Des personnes du troisième Age, victimes du syndrome du Nid vide, dans le Sud-Est, ont une main tendue avec OTA
Par La rédaction · Port-au-Prince
· 4 min de lecture · Mis à jour le 24 avril 2026
Version française originale — source de référence du Relief. Notre politique de traduction

JACMEL, Haïti.— La troisième âge, une période de la vie humaine située à partir de soixante ans, fait toujours frémir ceux qui s’en approchent. En Haïti surtout lorsque les conditions de sécurité sociale ne sont pas réunies, cette étape est devenue un fardeau pour les plus jeunes.
Plusieurs dizaines de personnes âgées des deux sexes fréquentent toutes les semaines les centres de l’l’Organisation du Troisième Age (OTA) dans les localités de La Montagne, Haut et Bas Coq Chante, La Vallée de Jacmel. Certaines sont parfois venues seules, d’autres moins habiles se font accompagnées d’un petit fils ou d’un proche parent qui a du sacrifier une partie de son temps.
André, est le nom d’emprunt d’un homme de 73 ans, qui n’a pas souhaité divulguer son identité pour des raisons de sécurité et de respect pour son intégrité.
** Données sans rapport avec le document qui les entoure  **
/-- The state with a path stalled where it stands. Under a pre-emption of its group it halts there: with its region committed that is a
stall halt, else the saving discards its work since region entry (R51, R379, R382; State.saveGroup). -/
def State.stallAt (s : State) (a : Agent) (why : Stall) : State :=
  let s := s.modPath a fun p => { p with phase := .stalled why, awaiting := (why.line? <|> p.awaiting) }
  if s.stopped a then s.leaveClause a else s

/-! ## Fault records (R389, R394, R396) -/

/-- A cause that is restartable where its region has not committed (R389). -/
def FaultInfo.restartable (f : FaultInfo) : Bool := 0x20 ≤ f.cause.toNat && f.cause.toNat ≤ 0x24 && !f.deferred

/-- The fault a lane takes on a path: a restartable cause in a committed region becomes non-restartable region (R177). -/
def FaultInfo.settle (f : FaultInfo) (rgc : Bool) : FaultInfo :=
  if f.restartable && rgc then { f with cause := 0x0E, ucause := f.cause } else f

/-- The fields of a record beside the fault itself (Table 3 of the fault chapter). -/
structure RecordOf where
  flags  : Nat
  path   : Nat
  thread : Nat
  gid    : Nat
  rgpc   : PC
  launch : Nat
  mask   : Mask
deriving DecidableEq, Repr

/-- The 64 bytes of a fault record (R396). -/
def recordBytes (f : FaultInfo) (r : RecordOf) : List Byte :=
  [f.cause, BitVec.ofNat 8 r.flags, BitVec.ofNat 8 r.path, BitVec.ofNat 8 r.thread] ++ toBytes 2 r.gid
    ++ [f.ucause, 0] ++ toBytes 8 f.pc.toNat ++ toBytes 8 f.faddr.toNat ++ toBytes 8 r.rgpc.toNat
    ++ toBytes 4 f.lease.toNat ++ toBytes 4 (f.chunk.getD 0xFFFFFFFF) ++ toBytes 8 r.launch ++ toBytes 16 r.mask.toNat

/-- The lowest clear ring slot of a context (R394). -/
def State.freeSlot (s : State) (ctx : Nat) : Option Nat :=
  (List.range 64).find? fun i => !(s.context ctx).busy.getLsbD i

/-- The state with BUSY, SEQ and SWAIT of a context written to its trap area; none where a write fails (R394). -/
def State.writeTrapWords (s : State) (ctx : Nat) : Option State :=
  let k := s.context ctx
  s.hwStore ctx k.tarea.toNat (toBytes 8 k.busy.toNat ++ toBytes 4 k.seq.toNat ++ toBytes 4 k.swait.toNat)

/-- The state with a record in a ring slot, which it takes; none where a write fails (R392, R394). -/
def State.writeRecord (s : State) (ctx slot : Nat) (rec' : List Byte) : Option State :=
  let va := (s.context ctx).tarea.toNat + 0x1000 + 64 * slot
  match s.placesOf 4096 ctx (s.context ctx).root va 64 .write, s.hwStore ctx va rec' with
  | .ok as, some s =>
    ((s.dropPlaces as).modContext ctx fun k => { k with busy := k.busy ||| (1#64 <<< slot), seq := k.seq + 1 }).writeTrapWords ctx
  | _, _ => none

/-- A context ends with trap-area fault: a last record, then the end of all its launches (R400). -/
def State.endContext (s : State) (ctx : Nat) (nested : Bool) (f : FaultInfo) (r : RecordOf) : State :=
  if (s.context ctx).ended then s
  else
    let slot := (s.freeSlot ctx).getD 0
    let fatal := { f with cause := 0x12, ucause := f.cause }
    let flags := (if nested then 4 else 0) + (if f.deferred then 8 else 0)
    let s := s.modContext ctx fun k => { k with ended := true }
    let s := match s.hwStore ctx ((s.context ctx).tarea.toNat + 0x1000 + 64 * slot) (recordBytes fatal { r with flags := flags }) with
      | none => s
      | some s =>
        let s := s.modContext ctx fun k => { k with seq := k.seq + 1 }
        (s.writeTrapWords ctx).getD s
    s.endLaunches ctx 0x12

/-- An address in the trap area of a context (R394, R395). -/
def State.inTrapArea (s : State) (ctx va : Nat) : Bool :=
  let base := (s.context ctx).tarea.toNat
  base ≤ va && va < base + 0x420000

/-! ## Events (R418) -/

/-- A message to the host on vsock port 1002 (R422). -/
def State.tellHost (s : State) (bytes : List Byte) : State :=
  { s with booth := { s.booth with sent := s.booth.sent ++ [{ dst := .host none, body := .toHost bytes }] } }

/-- An event as FETCH gives it (R418). -/
def QEvent.bytes (e : QEvent) : List Byte := toBytes 4 e.cls ++ toBytes 4 e.handle ++ toBytes 8 e.ctx ++ e.body

/-- An event queued under a fresh handle (R418), or sent to the host as FETCH would give it, where its function is
host-assisted (R422). -/
def State.postEvent (s : State) (cls ctx : Nat) (body : List Byte) (host : Bool) : State :=
  let e : QEvent := { cls := cls, handle := s.engine.nextHandle, ctx := ctx, body := body }
  let s := { s with engine := { s.engine with nextHandle := s.engine.nextHandle + 1 } }
  if host then { s with engine := { s.engine with fetched := Assoc.set s.engine.fetched e.handle cls } }.tellHost e.bytes
  else { s with engine := { s.engine with events := s.engine.events ++ [e] } }

/-- A restartable fault queued for service (R418). -/
def State.postFault (s : State) (ctx : Nat) (rec' : List Byte) : State :=
  s.postEvent 0 ctx (List.replicate 0x30 0 ++ rec') (s.hmode.getLsbD 0)

/-! ## Taking an exception on a steward (R273) -/

/-- A steward enters supervisor level: the level and IE are saved in SSTAT, the PC in SEPC, and it goes on at SVEC
(R273). -/
def State.stewardEnter (s : State) (k : Nat) (epc : DWord) (cause : Nat) (tval : DWord) : State :=
  let s := s.commit (.steward k)
  s.modSteward k fun w =>
    let ie := bits w.sstat.toNat 0 1
    let uctx := bits w.sstat.toNat 16 10
    { w with
      sstat := BitVec.ofNat 64 (uctx * 2 ^ 16 + ie * 8 + w.sup.toNat * 4 + w.sup.toNat * 2)
      sepc := epc
      scause := BitVec.ofNat 32 cause
      stval := tval
      sup := true
      path := { w.path with pc := w.svec.setWidth 60, phase := .boundary, clause := {}, present := false, parked := none, woken := none } }

/-! ## Taking an exception on a path (R177, R391 to R394, R400) -/

/-- The state with the writes of a path to its v registers in some lanes taken into the register file (R71). -/
def State.commitLanes (s : State) (a : Agent) (p : Path) (lanes : List Nat) : State :=
  p.pend.foldl (fun s w => match w.reg with
    | .v n => (w.vals.filter fun x => lanes.contains x.1).foldl (fun s x => s.putV a n x.1 (x.2.setWidth 32)) s
    | _ => s) s

/-- fmt with every `fmtset` issued so far applied (R71, R106). -/
def Path.lastFmt (p : Path) : DWord :=
  p.pend.foldl (fun f w => if w.reg = .fmt then (w.vals.head?.map (·.2)).getD f else f) p.fmt

/-- The writes to g registers that a path that splits off sees from its first instruction (R71; log 20). -/
def Path.groupWrites (p : Path) : List PendWrite :=
  p.seen ++ p.pend.filter fun w => match w.reg with | .g _ => true | _ => false

/-- Where the threads that split off a path come from: of a load that its clause issued before the split they see the result too
(R71). -/
def Path.springs (p : Path) (idx seq : Nat) : List (Nat × Nat × Nat) :=
  if p.clause.words.isEmpty then p.sprung else p.sprung ++ [(idx, p.began, seq)]

/-- The writes that stay in flight on a path some lanes of which have split off. -/
def Path.withoutLanes (p : Path) (lanes : List Nat) : Path :=
  { p with pend := p.pend.map fun w => match w.reg with
      | .v _ => { w with vals := w.vals.filter fun x => !lanes.contains x.1 }
      | _ => w }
André a vécu dans la localité de Haut Coq Chante, dans sa jeunesse il fut un agriculteur impénitent. Père de deux enfants, et grand-père de cinq petits enfants, il a commencé à devenir souffrant en 2016, un an après la mort de sa femme, d’après ce qu’il a raconté.
Ce vendredi matin, André est venu prendre sa tension artérielle et faire des examens de sa prostate. Le septuagénaire a exprimé son contentement d’avoir bénéficié des assistances de l’OTA. «Mes enfants et mes petits enfants ont souvenir d’autres préoccupations que de passer du temps avec un vieillard démodé comme moi», dit-il sous un ton ironique, soulignant que grâce au activités du centre, il se sent entouré.
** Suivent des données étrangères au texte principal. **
/-- Merging of a path repeated until it qualifies with none: its index after each merge, and the paths at the end. -/
def mergeAll (ps : Assoc Path) (i : Nat) : Nat → List Nat × Assoc Path
  | 0 => ([], ps)
  | n + 1 =>
    match mergeOnce ps i with
    | none => ([], ps)
    | some (j, qs) => let r := mergeAll qs j n; (j :: r.1, r.2)

/-! ## Pending interrupts of a steward (R273) -/

/-- SIP of a steward (Table 4 of the system chapter; R418). -/
def State.sip (s : State) (k : Nat) : Nat :=
  let w := s.steward k
  let queued := fun n => s.engine.events.any fun e => e.cls == n
  (queued 1).toNat + 2 * (queued 0).toNat + 4 * (queued 3 || !s.notices.isEmpty).toNat + 8 * (!s.doorbells.isEmpty).toNat
    + 16 * w.timer.toNat + 32 * w.ipi.toNat

/-- The interrupts of a steward that are pending and enabled (R273). -/
def State.pendingEnabled (s : State) (k : Nat) : Nat := s.sip k &&& (s.steward k).sie.toNat

/-- A steward at a clause boundary must take an interrupt before it goes on (R273). -/
def State.mustEnter (s : State) : Agent → Bool
  | .steward k => s.pendingEnabled k != 0 && (!(s.steward k).sup || (s.steward k).sstat.getLsbD 0)
  | _ => false

/-! ## Boundaries -/

/-- The stage key of a stage from its input and output queues: occupancy and capacity of each (R290). -/
def stageKey (stage last : Nat) (occIn capIn occOut capOut : Nat) : Nat :=
  if stage < last && occOut = capOut then 0 else if stage = 0 then 1 else if capIn = 0 then 1 else 1 + 4 * occIn / capIn

/-- Occupancy and capacity of the queue at an offset of an allocation, of the record's capacity (R289, R290). -/
def Alloc.occupancy (a : Alloc) (off cap : Nat) : Nat × Nat :=
  (Nat.min ((a.bytes.load off 4 + 2 ^ 32 - a.bytes.load (off + 4) 4) % 2 ^ 32) cap, cap)

/-- The stage key of a group in its allocation (R290). -/
def Group.keyIn (g : Group) (a : Alloc) : Nat :=
  let q := fun i => match a.queues[i]? with
    | some (off, cap) => a.occupancy off cap
    | none => (0, 0)
  stageKey g.stage a.queues.length (q (g.stage - 1)).1 (q (g.stage - 1)).2 (q g.stage).1 (q g.stage).2

/-- The occupancies of the queues of a core's allocations (R290). -/
def Core.occupancies (k : Core) : List Nat := k.allocs.vals.flatMap fun a => a.queues.map fun q => (a.occupancy q.1 q.2).1

/-- The state with the queues of a core's allocations read again, as its monitors see them, and the stage keys of its groups (R290,
R434). -/
def State.refreshKeys (s : State) (c : Nat) : State :=
  ((s.core c).occupancies.foldl (fun s n => s.observe c 7 n) s).modCore c fun k =>
    { k with
      slots := k.slots.mapVals fun g =>
        match Assoc.get? k.allocs g.alloc with
        | some a => { g with key := g.keyIn a }
        | none => g }

/-- What a group takes over at a clause boundary of its context and of the debug unit (R47, R427). -/
def State.viewOf (s : State) (ctx : Nat) : View :=
  let k := s.context ctx
  { loads := k.loads, cmode := k.cmode, root := k.root, ranges := k.ranges, windows := k.windows, bps := s.dbg.bpaddr.zip s.dbg.bpctl }

/-- A group path without threads becomes invalid (R165); a handler's ring slot may come free with it (R394). -/
def State.dropPath (s : State) (c sl i : Nat) : State :=
  match s.group? c sl with
  | none => s
  | some g => ((s.setGroup c sl { g with paths := Assoc.erase g.paths i }).refreshBusy g.ctx).checkDraining c sl

/-- The lowest running helper of a recruitment other than one; one that is to leave runs until its boundary (R186, R449). -/
def State.lowestRunning (s : State) (c slot thread : Nat) (but : Nat) : Option Nat :=
  (best (fun (a b : Nat × Helper) => a.2.num < b.2.num)
    ((s.core c).helpers.filter fun h => h.1 != but && h.2.slot = slot && h.2.thread = thread && !h.2.self)).map
    fun h => h.2.num

/-- A helper is released: its chunk becomes unassigned, reserved for the lowest running helper; chunks reserved for it
pass on (R186). -/
def State.releaseHelper (s : State) (c n : Nat) : State :=
  match s.helper? c n with
  | none => s
  | some h =>
    let next := s.lowestRunning c h.slot h.thread n
    let free : Chunk := match next with
      | some k => .reserved k
      | none => .unassigned
    let s := s.modGroup c h.slot fun g => { g with recruits := Assoc.update g.recruits h.thread fun r =>
      { r with chunks := r.chunks.map fun ch =>
          if ch = .running h.num || ch = .reserved h.num then free else ch } }
    s.dropHelper c n h.slot

/-- HOLD set on a path at its boundary (R16, R429), with its trace record (R430). -/
def State.setHold (s : State) (c sl i : Nat) : State :=
  match s.path? (.path c sl i) with
  | none => s
  | some p =>
    let s := s.setPath (.path c sl i) { p with hold := true, aged := false, halt := false, brk := false, step := false, stepping := false }
    (if s.marked || !s.dbg.dstat.getLsbD 2 then s else { s with dbg := { s.dbg with dstat := 0 } }).trace 2 c sl i p.pc p.exec

/-- Two boundaries' worth of merging for a path past R163: its index after it, with a trace record for each merge (R159, R160, R430),
and HOLD where a mark asks for it (R429). -/
def State.regang (s : State) (c sl i : Nat) : State :=
  match s.group? c sl with
  | none => s
  | some g =>
    let (js, ps) := mergeAll g.paths i 16
    let j := js.getLast?.getD i
    let s := s.setGroup c sl { g with paths := ps.update j fun p => { p with phase := .header } }
    match s.path? (.path c sl j) with
    | none => s
    | some q =>
      let s := js.foldl (fun s k => s.trace 5 c sl k q.pc q.exec) s
      if (q.halt || q.brk || q.stepping) && !q.hold then s.setHold c sl j else s

/-- The steps of a clause boundary for a path of a group (R159; R34, R47, R160, R163, R165, R290, R388, R429). -/
def State.pathBoundary (s : State) (c sl i : Nat) : State :=
  match s.group? c sl, s.issuer? (.path c sl i) with
  | some g, some u =>
    let s := s.refreshKeys c
    if g.killed then s.dropPath c sl i
    else match u.poisoned none with
    | x :: l => s.raisePoison u (x :: l)
    | [] =>
      let s := s.applyHeld c sl u.path.members
      let p := u.path.reconverge 200
      if p.exec = 0 then s.dropPath c sl i
      else
        let s := s.setPath (.path c sl i) { p with view := s.viewOf g.ctx, phase := .header, clause := {} }
        if p.bite && !p.hold then
          match s.issuer? (.path c sl i) with
          | some u => s.bite u
          | none => s
        else s.regang c sl i
  | _, _ => s

/-- A helper that is to leave waits for service of a fault, and so stands at a boundary for good (R186). -/
def State.heldLeaver (s : State) : Agent → Bool
  | .helper c n => match s.helper? c n with
    | some h => h.leaving && (match h.path.phase with
      | .held _ _ => true
      | _ => false)
    | none => false
  | _ => false

/-- A path for which the watchdog waits stands at its boundary until the helpers that run for it have left (R388). -/
def State.awaitsHelpers (s : State) (u : Issuer) : Bool := u.path.bite && !u.path.hold && s.helped u

/-- CLAUSE_BOUNDARY: a path at a boundary updates its stack and regangs (R159); a helper that leaves is released
(R186). A handler path waits for the writes of its record (R392). -/
def execClauseBoundary (a : Agent) (s : State) : Host.Outcome State Fault Refusal :=
  match s.issuer? a with
  | none => .fault .notEnabled
  | some u =>
    if s.heldLeaver a then .next (match a with
      | .helper c n => s.releaseHelper c n
      | _ => s)
    else if u.path.phase != .boundary then .fault .notEnabled
    else match a with
    | .path c sl i => if s.stopped a || s.awaitsHelpers u || (u.path.lvl && s.hubWritesFor u.ctx) then .fault .notEnabled else .next (s.pathBoundary c sl i)
    | .helper c n =>
      match s.helper? c n with
      | some h =>
        let killed := ((s.group? c h.slot).map (·.killed)).getD false
        if !h.leaving && s.stopped a then .fault .notEnabled
        else match (if killed then [] else u.poisoned none) with
        | x :: l => .next ((s.refreshKeys c).raisePoison u (x :: l))
        | [] => if h.leaving then .next ((s.refreshKeys c).releaseHelper c n) else .next ((s.refreshKeys c).setPath a { u.path with view := s.viewOf u.ctx, phase := .header, clause := {} })
      | none => .fault .notEnabled
    | .steward k =>
      if (s.steward k).start || s.bringup.stage < 2 || s.mustEnter a then .fault .notEnabled
      else .next (s.setPath a { u.path with view := s.viewOf u.ctx, phase := .header, clause := {} })

/-! ## Headers and fetch (R52) -/

/-- Words that a path fetches from a VA upward, at their homes; else why not, and the first failing byte (R52, R330, R346, R353). -/
def State.fetchWords (s : State) (u : Issuer) (va n : Nat) : Except (Miss × Nat) (List DWord) :=
  ({ s with turn := u.agent }.readRange u.core u.ctx u.path.view.root va (8 * n) .fetch).map fun bs =>
    (List.range n).map fun k => BitVec.ofNat 64 (valueAt bs (8 * k) 8)

/-- A fetch that a path cannot make, raised as a fault; a borrowed line not at hand is asked for instead (R52, R318, R353). -/
def State.fetchFault (s : State) (u : Issuer) (m : Miss) (va : Nat) : State :=
  if m.waits.isSome then (s.modPath u.agent fun p => { p with awaiting := m.waits }).fetchMiss m
  else s.raise u { cause := m.cause, faddr := BitVec.ofNat 64 va, pc := u.path.pc, lease := m.lease, global := true }

/-- A row that may have asked for something only: it does not occur where it changes nothing. -/
def changed (s s' : State) : Host.Outcome State Fault Refusal := if s' = s then .fault .notEnabled else .next s'

/-- A phase past a header's check at a clause boundary (R51, R52 step 1). -/
def Phase.pastHeader : Phase → Bool
  | .waiting => true | .armed => true | .selected => true | .missed => true
  | _ => false

/-- The path that takes a user-level interrupt of a group: the ready one at user level of lowest index (R399). -/
def State.interruptible? (s : State) (c sl : Nat) (g : Group) : Option (Nat × Path) :=
  if g.uip = 0 || !(s.context g.ctx).cmode.getLsbD 1 || g.stopping || g.killed then none
  else g.paths.find? fun p => p.2.phase.pastHeader && !p.2.lvl && !p.2.hold && s.waitsHold (.path c sl p.1) p.2.clause.header

/-- A user-level interrupt is taken (R399). -/
def State.takeInterrupt (s : State) (c sl : Nat) : State :=
  match s.group? c sl with
  | none => s
  | some g =>
    match s.interruptible? c sl g, (List.range 16).find? fun b => g.uip.getLsbD b with
    | some (i, p), some b =>
      match s.issuer? (.path c sl i) with
      | none => s
      | some u =>
        let s' := s.raise u { cause := 0x14, faddr := p.pc.setWidth 64, pc := p.pc, lease := BitVec.ofNat 32 b }
        if (s'.path? (.path c sl i)).any Path.splitWaits then s'
        else s'.modGroup c sl fun g => { g with uip := g.uip &&& ~~~(1#16 <<< b) }
    | _, _ => s

/-- The state with a path past its header: ready, from now or from the cycle that a yield has set, or waiting (R52 step 2, R375,
R377). -/
def State.arm (s : State) (u : Issuer) (h : DWord) : State :=
  let ok := s.waitsHold u.agent h
  let s := s.setPath u.agent { u.path with
    clause := { addr := u.path.pc, header := h }, phase := if ok then .armed else .waiting
    readyAt := Nat.max u.path.readyAt (s.cyc u.core), aged := false }
  match u.agent with
  | .path c sl _ => if ok then s.takeInterrupt c sl else s
  | _ => s

/-- An issuer at a boundary, which takes over the state of its context (R47, R427). -/
def Issuer.refresh (u : Issuer) (s : State) : Issuer := { u with path := { u.path with view := s.viewOf u.ctx } }

/-- Poisoned lanes or a deferred fault that a path raises at a header whose WAIT codes name it, the older first; none where there is
neither (R53, R194, R239, R397). -/
def State.raiseAtHeader (s : State) (u : Issuer) (pick : FaultInfo → Bool) : Option State :=
  match u.poisoned none, (s.deferredOf u.agent).find? pick with
  | [], _ => s.raiseDeferred u pick u.path.pc
  | x :: l, some f => if f.arose < x.2.arose then s.raiseDeferred u pick u.path.pc else some (s.raisePoison u (x :: l))
  | x :: l, none => some (s.raisePoison u (x :: l))

/-- CLAUSE_HEADER: a path reaches a header, checks it and waits on its WAIT codes (R52 steps 1 and 2, R53). -/
def execClauseHeader (a : Agent) (s : State) : Host.Outcome State Fault Refusal :=
  match (s.issuer? a).map (·.refresh s) with
  | none => .fault .notEnabled
  | some u =>
    if u.path.hold || s.mustEnter a then .fault .notEnabled
    else if u.path.phase = .waiting then
      if !s.waitsHold a u.path.clause.header then .fault .notEnabled
      else .next ((s.raiseAtHeader u (FaultInfo.atHeader u.path.clause.header)).getD (s.arm u u.path.clause.header))
    else if u.path.phase != .header then .fault .notEnabled
    else
      match u.poisoned none, s.fetchWords u u.path.pc.toNat 1 with
      | x :: l, _ => .next (s.raisePoison u (x :: l))
      | [], .error (m, va) => changed s (s.fetchFault u m va)
      | [], .ok ws =>
        let h := ws.headD 0
        if !headerOk h then .next (s.raise u { cause := 0x01, faddr := u.path.pc.setWidth 64, pc := u.path.pc })
        else .next ((s.raiseAtHeader u (FaultInfo.atHeader h)).getD (s.arm u h))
Manmi Yaya, 86 ans, a perdu la vue, il y a à peu près quatre ans. Elle est arrivée au centre, à chaque occasion, grâce à la bienveillance de l’une de ces petites filles qu’elle a élevée en l’absence de sa mère. Rosalie a seulement 22 ans. Elle n’a encore l’habileté nécessaire pour prendre soin de sa grand-mère, alors elle l’emmène au centre de l’OTA pour des séances de massage et d’autres thérapies.
«Je fais ce que je peux, la nourriture, le bain, la lessive, mais je ne sais pas m’occuper d’une personne âgée…», a-t-elle lâché. «Pour l’amuser, je n’ai que les trucs de ma génération et ca ne marche pas avec Mamie, alors l’organisation réunie des personnes comme elle pour des jeux… les bénévoles se mettent très bien dans leur peau », a-t-elle déclaré, souriant pour montrer sa satisfaction d’avoir eu un fardeau de moins.
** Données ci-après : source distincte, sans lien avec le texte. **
/-! ## Contexts (R276) -/

/-- A codec window record is within its limits for a window number; `none` for one that closes it (R217, R276). -/
def windowOf (bs : List Byte) (off win : Nat) : Except Unit (Option Window) :=
  let base := valueAt bs off 8
  let size := valueAt bs (off + 8) 8
  let cbase := valueAt bs (off + 16) 8
  let w3 := valueAt bs (off + 24) 8
  if bits w3 60 1 != 0 || bits w3 4 1 != 0 then .error ()
  else if size = 0 then .ok none
  else if bits w3 61 3 != win || base % 65536 != 0 || size % 65536 != 0 || 2 ^ 60 ≤ size || cbase % 64 != 0 || bits w3 0 4 = 0 || 8 < bits w3 0 4 then
    .error ()
  else .ok (some { base := base, size := size, cbase := cbase, cnt := bits w3 5 55 * 32, k := bits w3 0 4 })

/-- The state without the decoded copies that any L1 holds of a range of a context (R217). -/
def State.dropBlocks (s : State) (ctx base size : Nat) : State :=
  { s with cores := s.cores.mapVals fun k => { k with l1 := k.l1.filter fun l => match l.tag with
      | .block c b => !(c = ctx && base ≤ 64 * b && 64 * b < base + size)
      | _ => true } }

/-- What a walk over a range of VAs comes to (R330). -/
inductive Leaf where
  /-- A leaf: its lease slot, the physical address of the first VA of the range that it maps, and how many bytes of the range it does. -/
  | maps (slot pa len : Nat)
  /-- A borrowed line of a table that is not at hand. -/
  | waits (entry line : Nat)
deriving DecidableEq, Repr

/-- An entry of a table as the walk over a range finds it: nothing where it maps nothing, and what it comes to elsewhere. -/
def State.leafEntry (s : State) (ctx slot table level i : Nat) (k : Nat → List Leaf) : List Leaf :=
  match s.entryAt ctx slot (table + 8 * i) with
  | .ok e => if bits e 0 1 = 0 || malformed level e then [] else k e
  | .error m => m.waits.toList.map fun l => .waits l.1 l.2

/-- The part of a range of VAs that a leaf maps (R330). -/
def leafPart (lo hi base level i e : Nat) : List Leaf :=
  let span := 2 ^ (12 + 9 * level)
  let first := Nat.max lo (base + i * span)
  let last := Nat.min hi (base + i * span + span)
  if last ≤ first then [] else [.maps (bits e 52 12) (entryOa e + first % leafSize level e) (last - first)]

/-- The leaves that map VAs from `lo` up to `hi`, below a table at a level (R330). -/
def State.leavesIn (s : State) (ctx lo hi slot table base : Nat) : Nat → List Leaf
  | 0 => (List.range 512).flatMap fun i =>
      if hi ≤ base + i * 4096 || base + i * 4096 + 4096 ≤ lo then []
      else s.leafEntry ctx slot table 0 i fun e => leafPart lo hi base 0 i e
  | level + 1 => (List.range (if level + 1 = 4 then 4096 else 512)).flatMap fun i =>
      let span := 2 ^ (12 + 9 * (level + 1))
      let first := base + i * span
      if hi ≤ first || first + span ≤ lo then []
      else s.leafEntry ctx slot table (level + 1) i fun e =>
        if bits e 2 1 = 1 then leafPart lo hi base (level + 1) i e
        else s.leavesIn ctx lo hi (bits e 52 12) (entryOa e) first level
Effectivement des cliniques mobiles sont organisées régulièrement dans divers endroits comme Cap-Rouge, dans la commune des Cayes Jacmel, bas Coq Chante, haut Coq Chante, la Montagne dans la commune de Jacmel et la commune de la Vallée de Jacmel afin d’offrir des soins dentaires, des consultations générales et même des prises en charge pour ceux-là qui sont très vulnérables et qui n’ont pas de support adéquat, ont fait savoir les responsables de l’organisation.